Independent events and Kolmogorov

Question

Suppose we have a probability space $(\Omega, \mathfrak{F}, P)$, and independent events $(E_n)_n$.

Consider $$M_n = \sum_{k=1}^n I_{E_k}$$ Is it correct to say that by the Kolmogorov $01$ law $M_n$ converges a.e or diverges a.e ?

Answer 1

Yes, it's a consequence of Kolmogorive 0-1 law. We can also derive it in the following way.

When $E(\sum_{k=1}^\infty I_{E_k}) < +\infty$, $\sum_{k=1}^\infty I_{E_k}$ is finite almost surely, so $M_n$ converges almost surely.

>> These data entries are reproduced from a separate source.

@[simp] theorem disarmRequest_frame (s : State) (p : Port) (payload : List Byte) :
    (disarmRequest p payload s).1.inReset = s.inReset ∧ (disarmRequest p payload s).1.resetSeenLow = s.resetSeenLow ∧
    (disarmRequest p payload s).1.tb = s.tb ∧ (disarmRequest p payload s).1.sched = s.sched ∧
    (disarmRequest p payload s).1.chans = s.chans ∧ (disarmRequest p payload s).1.leases = s.leases ∧
    (disarmRequest p payload s).1.lines = s.lines ∧ (disarmRequest p payload s).1.journal = s.journal ∧
    (disarmRequest p payload s).1.ports = s.ports ∧ (disarmRequest p payload s).1.queues = s.queues ∧
    (disarmRequest p payload s).1.posts = s.posts ∧ (disarmRequest p payload s).1.offers = s.offers ∧
    (disarmRequest p payload s).1.lineMsgs = s.lineMsgs ∧ (disarmRequest p payload s).1.clocks = s.clocks ∧
    (disarmRequest p payload s).1.pending = s.pending := by
  unfold disarmRequest
  repeat' first | split | dsimp only
  all_goals simp

@[simp] theorem tripsRequest_frame (s : State) (payload : List Byte) :
    (tripsRequest payload s).1.inReset = s.inReset ∧ (tripsRequest payload s).1.resetSeenLow = s.resetSeenLow ∧
    (tripsRequest payload s).1.tb = s.tb ∧ (tripsRequest payload s).1.sched = s.sched ∧
    (tripsRequest payload s).1.chans = s.chans ∧ (tripsRequest payload s).1.leases = s.leases ∧
    (tripsRequest payload s).1.lines = s.lines ∧ (tripsRequest payload s).1.journal = s.journal ∧
    (tripsRequest payload s).1.groups = s.groups ∧ (tripsRequest payload s).1.ports = s.ports ∧
    (tripsRequest payload s).1.queues = s.queues ∧ (tripsRequest payload s).1.posts = s.posts ∧
    (tripsRequest payload s).1.offers = s.offers ∧ (tripsRequest payload s).1.lineMsgs = s.lineMsgs ∧
    (tripsRequest payload s).1.lockMsgs = s.lockMsgs ∧ (tripsRequest payload s).1.clocks = s.clocks ∧
    (tripsRequest payload s).1.pending = s.pending := by
  unfold tripsRequest
  repeat' first | split | dsimp only
  all_goals simp

@[simp] theorem noticePostEvent_frame (s : State) (p : Port) (b : PostBlock) :
    (noticePostEvent p b s).inReset = s.inReset ∧ (noticePostEvent p b s).resetSeenLow = s.resetSeenLow ∧
    (noticePostEvent p b s).tb = s.tb ∧ (noticePostEvent p b s).sched = s.sched ∧ (noticePostEvent p b s).chans = s.chans ∧
    (noticePostEvent p b s).leases = s.leases ∧ (noticePostEvent p b s).lines = s.lines ∧
    (noticePostEvent p b s).journal = s.journal ∧ (noticePostEvent p b s).groups = s.groups ∧
    (noticePostEvent p b s).ports = s.ports ∧ (noticePostEvent p b s).offers = s.offers ∧
    (noticePostEvent p b s).lineMsgs = s.lineMsgs ∧ (noticePostEvent p b s).lockMsgs = s.lockMsgs ∧
    (noticePostEvent p b s).pending = s.pending := by
  unfold noticePostEvent
  repeat' first | split | dsimp only
  all_goals simp

@[simp] theorem noticesRequest_frame (s : State) (p : Port) (payload : List Byte) :
    (noticesRequest p payload s).1.inReset = s.inReset ∧ (noticesRequest p payload s).1.resetSeenLow = s.resetSeenLow ∧
    (noticesRequest p payload s).1.tb = s.tb ∧ (noticesRequest p payload s).1.sched = s.sched ∧
    (noticesRequest p payload s).1.chans = s.chans ∧ (noticesRequest p payload s).1.leases = s.leases ∧
    (noticesRequest p payload s).1.lines = s.lines ∧ (noticesRequest p payload s).1.journal = s.journal ∧
    (noticesRequest p payload s).1.groups = s.groups ∧ (noticesRequest p payload s).1.ports = s.ports ∧
    (noticesRequest p payload s).1.posts = s.posts ∧ (noticesRequest p payload s).1.offers = s.offers ∧
    (noticesRequest p payload s).1.lineMsgs = s.lineMsgs ∧ (noticesRequest p payload s).1.lockMsgs = s.lockMsgs ∧
    (noticesRequest p payload s).1.clocks = s.clocks ∧ (noticesRequest p payload s).1.pending = s.pending := by
  unfold noticesRequest
  repeat' first | split | dsimp only
  all_goals simp

@[simp] theorem noticeTeardownEvent_frame (s : State) (p : Port) :
    (noticeTeardownEvent p s).inReset = s.inReset ∧ (noticeTeardownEvent p s).resetSeenLow = s.resetSeenLow ∧
    (noticeTeardownEvent p s).tb = s.tb ∧ (noticeTeardownEvent p s).sched = s.sched ∧
    (noticeTeardownEvent p s).chans = s.chans ∧ (noticeTeardownEvent p s).leases = s.leases ∧
    (noticeTeardownEvent p s).lines = s.lines ∧ (noticeTeardownEvent p s).journal = s.journal ∧
    (noticeTeardownEvent p s).groups = s.groups ∧ (noticeTeardownEvent p s).posts = s.posts ∧
    (noticeTeardownEvent p s).offers = s.offers ∧ (noticeTeardownEvent p s).lineMsgs = s.lineMsgs ∧
    (noticeTeardownEvent p s).lockMsgs = s.lockMsgs ∧ (noticeTeardownEvent p s).pending = s.pending := by
  unfold noticeTeardownEvent
  repeat' first | split | dsimp only
  all_goals simp

@[simp] theorem transactionStartEvent_frame (s : State) (p : Port) :
    (transactionStartEvent p s).inReset = s.inReset ∧ (transactionStartEvent p s).resetSeenLow = s.resetSeenLow ∧
    (transactionStartEvent p s).tb = s.tb ∧ (transactionStartEvent p s).sched = s.sched ∧
    (transactionStartEvent p s).chans = s.chans ∧ (transactionStartEvent p s).leases = s.leases ∧
    (transactionStartEvent p s).lines = s.lines ∧ (transactionStartEvent p s).journal = s.journal ∧
    (transactionStartEvent p s).groups = s.groups ∧ (transactionStartEvent p s).queues = s.queues ∧
    (transactionStartEvent p s).posts = s.posts ∧ (transactionStartEvent p s).offers = s.offers ∧
    (transactionStartEvent p s).lineMsgs = s.lineMsgs ∧ (transactionStartEvent p s).lockMsgs = s.lockMsgs ∧
    (transactionStartEvent p s).clocks = s.clocks ∧ (transactionStartEvent p s).pending = s.pending := by
  unfold transactionStartEvent
  repeat' first | split | dsimp only
  all_goals simp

When $E(\sum_{k=1}^\infty I_{E_k}) = +\infty$, we have

\begin{align} E e^{-\sum_{k=1}^\infty I_{E_k}} &= E\prod_{k=1}^\infty e^{-I_{E_k}} \\ &= \prod_{k=1}^\infty Ee^{-I_{E_k}} \\ &= \prod_{k=1}^\infty (1-P(E_k) + e^{-1}P(E_k))\\ &= \prod_{k=1}^\infty(1 - (1-e^{-1})P(E_k)) \end{align}

Since $\sum_{k=1}^\infty P(E_k) = E(\sum_{k=1}^\infty I_{E_k}) = +\infty$, we have $\prod_{k=1}^\infty(1 - (1-e^{-1})P(E_k)) = 0$, (see this), i.e. $$E e^{-\sum_{k=1}^\infty I_{E_k}} = 0$$

So $e^{-\sum_{k=1}^\infty I_{E_k}} = 0$ almost surely, i.e. $M_n$ diverges almost surely.

Answer 2

A third proof: (First is by Kolmogorov 0-1 Law. Second is Petite Etincelle's answer)

When $E(\sum_{k=1}^\infty I_{E_k}) < +\infty$, same as in Petite Etincelle's answer

When $E(\sum_{k=1}^\infty I_{E_k}) = +\infty$, we have for $A=1$,

$$\sum_{k=1}^\infty P(|I_{E_k}|\ge A) = +\infty$$

By Kolmogorov 3-Series Theorem, $\sum_{k=1}^\infty I_{E_k} = +\infty$